Classical Action for Harmonic Oscillator

[DeclanTKatt]

Homework Statement

Hello. I am attempting to evaluate the classical action of a harmonic oscillator by using the Euler-Lagrange equations.

Homework Equations

The Lagrangian for such an oscillator is

$$ L=(1/2)m(\dot{x}^2-\omega^2 x^2) $$

This is easy enough to solve for. The classical action is defined by $$ S_{cl} = \int L dt$$

The Attempt at a Solution

I know what the answer is, but I am having difficulty achieving it. So far I have used:
$$x=\sin (\omega t) $$
$$\dot{x}=\omega \cos(\omega t)$$

Substituted these into the Lagrangian and then integrated, with respect to t, for the classical action. This did not provide the proper results.

Any suggestions would be greatly appreciated.

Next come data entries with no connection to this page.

/-- PDEF (R215); its results stand from its completion on. -/
def execPdef (short : Bool) (seq : BitVec 16) (u : SolvUpset) (s : State) : Out :=
  .next (s.solvOne 1 short seq u fun _ _ _ _ s => (SqFin.ok, s))
/-- PATT (R216). -/
def execPatt (short : Bool) (seq : BitVec 16) (u : SolvUpset) (s : State) : Out :=
  .next (s.solvOne 2 short seq u fun ws p port _ s => workPatt ws p port s)
/-- SYMB (R210, R217); its results stand from its completion on. -/
def execSymb (short : Bool) (seq : BitVec 16) (u : SolvUpset) (s : State) : Out :=
  .next (s.solvOne 3 short seq u fun _ p _ _ s => (SqFin.err (s.symbCode p), s))
/-- PDEL (R210); its results stand from its completion on. -/
def execPdel (short : Bool) (seq : BitVec 16) (u : SolvUpset) (s : State) : Out :=
  .next (s.solvOne 4 short seq u fun _ _ _ _ s => (SqFin.ok, s))
/-- KDELTA (R218). -/
def execKdelta (short : Bool) (seq : BitVec 16) (u : SolvUpset) (s : State) : Out :=
  .next (s.solvOne 5 short seq u fun ws p port _ s => workKdelta ws p port s)
/-- VDELTA (R218). -/
def execVdelta (short : Bool) (seq : BitVec 16) (u : SolvUpset) (s : State) : Out :=
  .next (s.solvOne 6 short seq u fun ws p port _ s => workVdelta ws p port s)
/-- VREAD (R221). -/
def execVread (short : Bool) (seq : BitVec 16) (u : SolvUpset) (s : State) : Out :=
  .next (s.solvOne 7 short seq u fun ws p port _ s => workVread ws p port s)
/-- REFAC (R229, R230). -/
def execRefac (short : Bool) (seq : BitVec 16) (u : SolvUpset) (s : State) : Out :=
  .next (s.solvOne 8 short seq u workRefac)
/-- SOLVE (R221, R231). -/
def execSolve (short : Bool) (seq : BitVec 16) (u : SolvUpset) (s : State) : Out :=
  .next (s.solvOne 9 short seq u fun ws p _ _ s => workSolve ws p s)
/-- SPMV (R221). -/
def execSpmv (short : Bool) (seq : BitVec 16) (u : SolvUpset) (s : State) : Out :=
  .next (s.solvOne 10 short seq u fun ws p _ _ s => workSpmv ws p s)

/-- A VOP command with the function FN. -/
def State.solvVop (s : State) (fn : Nat) (short : Bool) (seq : BitVec 16) (u : SolvUpset) : State :=
  s.solvWork short seq u (fun ws => dop ws == 11 && dfield ws 16 1 == fn) fun ws p port c s =>
    let r := workVop ws p port c.desc s
    (some r.1, r.2)

/-- VOP_COPY (R221): DST = A. -/
def execVopCopy (short : Bool) (seq : BitVec 16) (u : SolvUpset) (s : State) : Out := .next (s.solvVop 0 short seq u)
/-- VOP_AXPBY (R221): DST = ALPHA × A + BETA × B. -/
def execVopAxpby (short : Bool) (seq : BitVec 16) (u : SolvUpset) (s : State) : Out := .next (s.solvVop 1 short seq u)
/-- VOP_CLAMP (R221): A clamped between DQ and DU on dual rows. -/
def execVopClamp (short : Bool) (seq : BitVec 16) (u : SolvUpset) (s : State) : Out := .next (s.solvVop 2 short seq u)
/-- VOP_FILL (R221): ALPHA in every row. -/
def execVopFill (short : Bool) (seq : BitVec 16) (u : SolvUpset) (s : State) : Out := .next (s.solvVop 3 short seq u)
/-- VOP_NORM (R221): the largest |A|. -/
def execVopNorm (short : Bool) (seq : BitVec 16) (u : SolvUpset) (s : State) : Out := .next (s.solvVop 4 short seq u)

/-- REFINE (R231). -/
def execRefine (short : Bool) (seq : BitVec 16) (u : SolvUpset) (s : State) : Out :=
  .next (s.solvOne 12 short seq u workRefine)

def iterArgs (ws : List Nat) : IterArgs :=
  { itmax := dfield ws 16 2, chk := dfield ws 18 1, sigma := dfield ws 20 4, rho := dfield ws 24 4,
    rhoinv := dfield ws 28 4, alpha := dfield ws 32 2, epsp := scalarArg (dfield ws 34 2) (dfield ws 36 1),
    epsd := scalarArg (dfield ws 38 2) (dfield ws 37 1) }

/-- ITER (R232): the running iteration goes on for n further iterations, or to its end. The residuals reported are those
of the last check, a free value where none was made. -/
def execIter (short : Bool) (seq : BitVec 16) (u : SolvUpset) (n : Nat) (s : State) : Out :=
  .next (s.solvWork short seq u (fun ws => dop ws == 13) fun ws p port c s =>
    match c.run with
    | none => (none, s)
    | some run =>
      let a := iterArgs ws
      let r := iterRun a n run.iters run.res (s.prob p, [])
      let it := r.2.1
      let res := r.2.2.1
      let stopped := r.2.2.2
      let ovf := run.ovf || !r.1.2.isEmpty
      let s := (s.setProb p r.1.1).countOvf p r.1.2
      let s := match s.solv.held.find? (fun e => e.short == short && e.seq == seq.toNat) with
        | some e => s.putCmd { e with run := e.run.map fun q => { q with iters := it, res := res, ovf := ovf } }
        | none => s
      if !stopped && decide (it < a.itmax) then (none, s)
      else
        let d := s.draw
        let s := d.2.setProb p (iterFree d.1 (d.2.prob p))
        let out (x : Option Nat) (tag : Nat) : Nat := (x.map scalarWord).getD (Config.freeNat tag d.1)
        (some { SqFin.ok with limit := !stopped, ovf := ovf },
          s.writeHalves port (c.desc + 40) [it, out (res.map Prod.fst) 24, out (res.map Prod.snd) 25]))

Thanks

 

[malawi_glenn]

So far I have used:
x=sin⁡(ωt)
x˙=ωcos⁡(ωt)

That is not the most general form of x(t) and the velocity.

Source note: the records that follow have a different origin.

-- ==== Sys2Proof/Machine/Bench.lean ====
section
/-! DEFINITION. The recorder, the monitors and the bench (20_recorder_monitors_bench, R534 to R552). -/

namespace Sys2Proof.Machine

/-! ## Recorder -/

def ringBase : Nat := 0x20C00000
def ringSlots : Nat := 131072

/-- The address of the slot of sequence number n (R534). -/
def slotAddr (n : Nat) : Nat := ringBase + 32 * (n % ringSlots)

/-- The first 28 bytes of a record (R534). -/
def Rec.body (r : Rec) (seq : Nat) : List Nat :=
  leBytes 2 r.code ++ leBytes 1 r.source ++ leBytes 1 r.cls ++ leBytes 4 seq ++ leBytes 8 r.time ++ leBytes 4 r.tick
    ++ leBytes 4 r.p0 ++ leBytes 4 r.p1

/-- The valid mark (R535). -/
def recMark (body : List Nat) (seq : Nat) : List Nat :=
  leBytes 2 (crc32c body) ++ [bitsOf seq 24 17, 0xA5]

/-- The five stores of a record as (offset, bytes), in their order (R536). -/
def recStores (r : Rec) (seq : Nat) : List (Nat × List Nat) :=
  let b := r.body seq
  [(24, leBytes 8 0), (0, b.take 8), (8, (b.drop 8).take 8), (16, (b.drop 16).take 8), (24, b.drop 24 ++ recMark b seq)]

/-- With the queue no longer full, the records-lost record enters it first (R540). -/
def State.queueLost (s : State) : State :=
  if s.recd.lost = 0 || decide (64 ≤ s.recd.queue.length) then s
  else
    let d := s.draw
    let r := d.2.mkRec 0xFFFF 0xFF (Config.freeNat 60 d.1) d.2.recd.lost 0
    ({ d.2 with recd := { queue := d.2.recd.queue ++ [r], lost := 0, since := d.2.now, fresh := 0 } }).syncQlen

/-- RECORD_WRITE (R536): the oldest queued record is written with its five stores. A store that fails ends the write: the
failure is counted, event 237 raised, and the slot is left with the erased mark. -/
def execRecordWrite (fail : Option (Fin 5)) (s : State) : Out :=
  .next (match s.recd.queue with
    | [] => s
    | r :: _ =>
      let seq := s.rd R.RECD_NEXT_NEXT
      let st := recStores r seq
      let put (m : NMap Byte) (x : Nat × List Nat) : NMap Byte := memPutBytes m (slotAddr seq + x.1) x.2
      let s := (({ s with recd := { s.recd with queue := s.recd.queue.drop 1 } }).syncQlen).wr R.RECD_NEXT_NEXT (seq + 1)
      let s := match fail with
        | none => { s with mem := st.foldl put s.mem }
        | some k =>
          let m := (st.take (max 1 k.val)).foldl put s.mem
          (({ s with mem := m }).inc R.RECD_STAT_WFAIL).raiseSup 237
      s.queueLost)

/-- A write of `RECD_WGO` by core p (R539, R540). -/
def State.recordGo (s : State) (p : Nat) : State :=
  let c := s.core p
  let code := bitsOf c.wcode.toNat 15 0
  if s.rdPrev R.RECD_CTRL_EN = 0 then s
  else if decide (code < 0x100) || decide (0xFEFF < code) then s.inc R.RECD_STAT_BADCODE
  else
    let r := s.mkRec code (0x40 + s.dutyOf p) (bitsOf c.wcode.toNat 18 16) c.wp0.toNat c.wp1.toNat
    let q := s.queueRec r
    if q.2 then q.1.raiseCoreSup 236 p else q.1

/-- PROGRAM_RECORD (R539). -/
def execProgramRecord (p : Port) (s : State) : Out := .next (s.byCore p fun s => s.recordGo p.core.val)

/-- Is the record in slot k valid (R535)? Its sequence number if so. -/
def slotValid (m : NMap Byte) (k : Nat) : Option Nat :=
  let b := memBytes m (ringBase + 32 * k) 32
  let seq := leNat ((b.drop 4).take 4)
  if b.drop 28 == recMark (b.take 28) seq then some seq else none

/-- The slots in which any byte is listed; every other slot holds zeros, and no valid record. -/
def listedSlots (m : NMap Byte) : List Nat :=
  (m.filterMap fun e => if ringBase ≤ e.1 && decide (e.1 < ringBase + 32 * ringSlots)
    then some ((e.1 - ringBase) / 32) else none).eraseDups

/-- The kick-off scan (R538): the newest valid record by signed 32-bit differences, and the number of valid ones. -/
def ringScan (m : NMap Byte) : Option Nat × Nat :=
  let v := (listedSlots m).filterMap (slotValid m)
  (v.find? (fun x => v.all (fun y => decide ((x + 2 ^ 32 - y) % 2 ^ 32 < 2 ^ 31))), v.length)

/-- The recorder's part of a kick-off (R538): the queue is emptied, NEXT follows the newest record, and record 0xFF00 is
made with the backup clock's time. -/
def State.recorderKick (s : State) : State :=
  let r := ringScan s.mem
  let s := { s with recd := { queue := [], lost := 0, since := 0, fresh := 0 } }
  let s := s.wr R.RECD_NEXT_NEXT ((r.1.map (· + 1)).getD 0)
  let t := (s.word R.RTCB_TIME).toNat + 2 ^ 32 * (s.word (R.RTCB_TIME + 4)).toNat
  (s.queueRec ⟨0xFF00, 0xFF, 0x81, t, 0, r.2, 0⟩).1

/-! ## Monitors -/

/-- A write to `MONI_mPUT` (R541). -/
def State.monitorPut (s : State) (m : Nat) (v : Word) : State :=
  if s.rdBit (R.MONI_mCTRL_EN m) && s.rd (R.MONI_mCFG_KIND m) == 5 then s.sample v.toInt m else s

/-- MONITOR_PUT (R541). -/
def execMonitorPut (p : Port) (m : Fin 64) (v : Word) (s : State) : Out := .next (s.byCore p fun s =>
  (s.hold (R.MONI_mPUT m.val) v.toNat).monitorPut m.val v)

/-- The first failing code of a monitor's seal (R551). -/
def State.monitorCode (s : State) (m : Nat) : Nat :=
  let k := s.rdColl (R.MONI_mCFG_KIND m)
  let top := if k = 1 then 16 else if k = 2 then 128 else if k = 3 then 24 else if k = 4 then 16 else if k = 7 then 60
    else 256
  if 9 ≤ k then 1 else if top ≤ s.rdColl (R.MONI_mCFG_IDX m) then 2 else 0

/-- A write of GO to a monitor's SEAL (R551). -/
def State.monitorSeal (s : State) (m p : Nat) : State :=
  if s.rdBit (R.MONI_mCTRL_EN m) then s.raiseCore 238 p
  else
    let code := s.monitorCode m
    let s := if code = 0 then s.applyColl 17 .moni (some m)
      else (s.discardColl 17 .moni (some m)).raiseCore 238 p
    s.wr (R.MONI_mSEAL_ERR m) code

/-- MONITOR_SEAL (R551). -/
def execMonitorSeal (p : Port) (m : Fin 64) (s : State) : Out := .next (s.byCore p fun s => s.monitorSeal m.val p.core.val)

/-- One monitor's snapshot (R543). -/
def State.snapMonitor (s : State) (m : Nat) : State :=
  let s := s.wr (R.MONI_mSMIN_SMIN m) (s.rd (R.MONI_mMIN_MIN m))
  let s := s.wr (R.MONI_mSMAX_SMAX m) (s.rd (R.MONI_mMAX_MAX m))
  let s := s.wr (R.MONI_mSCNTLO_SCOUNT m) (s.rd (R.MONI_mCNTLO_COUNT m))
  let s := s.wr (R.MONI_mSCNTHI_SCOUNT m) (s.rd (R.MONI_mCNTHI_COUNT m))
  let s := (List.range 32).foldl (fun s b =>
    s.wr (R.MONI_mSBINb_SBIN m b) (NMap.get 0 s.moniBins (32 * m + b))) s
  let s := (s.wr (R.MONI_mMIN_MIN m) 0x7FFFFFFF).wr (R.MONI_mMAX_MAX m) 0x80000000
  (s.wr (R.MONI_mCNTLO_COUNT m) 0).wr (R.MONI_mCNTHI_COUNT m) 0

/-- The snapshot at cycle 0 of a period boundary tick (R543). -/
def State.snapMonitors (s : State) : State :=
  let s := (List.range 64).foldl State.snapMonitor s
  let s := { s with moniBins := [] }
  let n := s.tickN / 100000
  ((s.wr (R.MONI_SNAPSEQw_PERIOD 0) n).wr (R.MONI_SNAPSEQw_PERIOD 1) n).raiseSup 241

/-! ## Bench -/

def State.setBnch (s : State) (b : BnchS) : State := { s with bnch := b }
def wornKey (kind unit : Nat) : Nat := 65536 * kind + unit
def State.wornOf (s : State) (kind unit : Nat) : Nat := NMap.get 0 s.bnch.worn (wornKey kind unit)
def State.setWorn (s : State) (kind unit v : Nat) : State :=
  s.setBnch { s.bnch with worn := NMap.set 0 s.bnch.worn (wornKey kind unit) v }

/-- Units of a resource kind (R544). -/
def benchUnits (kind : Nat) : Nat :=
  if kind = 1 then 16 else if kind = 2 then 5 else if kind = 3 then 8192 else if kind = 4 then 16384
  else if kind = 5 then 256 else if kind = 6 then 1 else if kind = 7 then 24 else 0

/-- The spare core for the duty of core p: the lowest-numbered suitable bench core (R51). -/
def State.spareCore (s : State) (p : Nat) : Option Nat :=
  (List.range 16).find? fun q => (s.rd R.CORE_SVC_BENCH).testBit q && (isChecked q || !isChecked p)

/-- The bench lane (R199). -/
def State.spareLane (s : State) : Option Nat :=
  (List.range 5).find? fun k => s.rd (R.SOLV_LANEk_STATE k) == 0 && NMap.get 0 s.solv.vacant k == 0
    && s.wornOf 2 k != 2

/-- Is there a suitable spare (R544)? -/
def State.hasSpare (s : State) (kind unit : Nat) : Bool :=
  if kind = 1 then (s.spareCore unit).isSome
  else if kind = 2 then s.spareLane.isSome
  else if kind = 3 then decide (s.rd (R.CMNS_BANKb_BROWS (unit / 256)) < 32)
  else if kind = 4 then s.rd R.BNCH_SPARE_SROWS != 0
  else if kind = 5 then s.rd R.BNCH_SPARE_SECT != 0
  else if kind = 6 then s.rdBit R.BNCH_SPARE_PLL
  else s.rd (R.BNCH_DRVo_ACT unit) == 0

/-- A resource in service and not retired (R552, code 4). -/
def State.inUse (s : State) (kind unit : Nat) : Bool :=
  s.wornOf kind unit != 2
    && (if kind = 1 then s.inService unit else if kind = 2 then s.wornOf 2 unit != 2
          && (s.rd (R.SOLV_LANEk_STATE unit) != 0 || NMap.get 0 s.solv.vacant unit != 0) else true)

/-- Show the nearest scheduled substitution. -/
def State.showBench (s : State) : State :=
  match s.bnch.subs with
  | [] => ((s.wr R.BNCH_STAT_PEND 0).wr R.BNCH_STAT_KIND 0).wr R.BNCH_STAT_UNIT 0
  | b :: _ =>
    (((s.wr R.BNCH_STAT_PEND 1).wr R.BNCH_STAT_KIND b.kind).wr R.BNCH_STAT_UNIT b.unit).wr R.BNCH_RND_ROUND (b.tick / 1000)

/-- The first free boundary from round r on: no two substitutions share one (R545, R548). -/
def freeRound (subs : List BnchSub) (r : Nat) : Nat :=
  (List.range subs.length).foldl (fun r _ => if subs.any (fun b => b.tick == 1000 * r) then r + 1 else r) r

/-- The list of substitutions with one more, nearest boundary first. -/
def insertSub (b : BnchSub) (subs : List BnchSub) : List BnchSub :=
  subs.filter (fun x => decide (x.tick < b.tick)) ++ b :: subs.filter (fun x => decide (b.tick ≤ x.tick))

/-- Schedule a substitution at the first free boundary from round r, and raise event 245. -/
def State.benchAt (s : State) (kind unit mode r : Nat) : State :=
  let b : BnchSub := ⟨kind, unit, 1000 * freeRound s.bnch.subs r, mode⟩
  (s.setBnch { s.bnch with subs := insertSub b s.bnch.subs }).showBench.raiseSup 245

/-- A SUBST block (R548): kind, unit and the low 12 bits of the round, 0 in a request. -/
def State.sendSubst (s : State) (kind unit round : Nat) : State :=
  s.rioftControl 4 (kind % 16 + 16 * (unit % 65536) + 2 ^ 20 * (round % 4096))

/-- The active schedules a substitution at the second round boundary after this one, or at the next free boundary, and names it to
its peer (R548). -/
def State.benchName (s : State) (kind unit mode : Nat) : State :=
  let r := freeRound s.bnch.subs (s.tickN / 1000 + 2)
  (s.benchAt kind unit mode r).sendSubst kind unit r

/-- A pair member whose link is up (R545, R548). -/
def State.benchPaired (s : State) : Bool := s.isMember && s.rdBit R.PAIR_STAT_RLINK

/-- What this member does for a substitution of kind 1 to 7 that the pair makes (R548). -/
def State.benchMode (s : State) (kind unit : Nat) : Nat :=
  if kind = 1 then (if (s.spareCore (s.physOf unit)).isSome then 1 else 2)
  else if s.wornOf kind unit == 1 && s.hasSpare kind unit then 1 else 0

/-- The unit by which a substitution is known: of kind 1 the duty (R548). -/
def State.benchUnit (s : State) (kind unit : Nat) : Nat := if kind = 1 then s.dutyOf unit else unit

/-- A substitution is wanted for a resource (R545, R548); mode is what this member does for it. A standby with its link up sends a
request and waits for the answer. -/
def State.benchWant (s : State) (kind unit mode : Nat) : State :=
  let u := s.benchUnit kind unit
  if !s.benchPaired then s.benchAt kind u mode (s.tickN / 1000 + 1)
  else if s.pstate = 2 then s.sendSubst kind u 0
  else s.benchName kind u mode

Just try to evaulate this integral $\displaystyle \dfrac{m}{2} \int (\dot x{}^2 -\omega^2 x^2) \mathrm{d} t$

Hint: calculate this first $\displaystyle \int \dot x{}^2 \mathrm{d} t$ using integration by parts.
After that, you could figure out a way how to go further, hint number 2: what is the relation between $\ddot x$ and $x$ for an HO?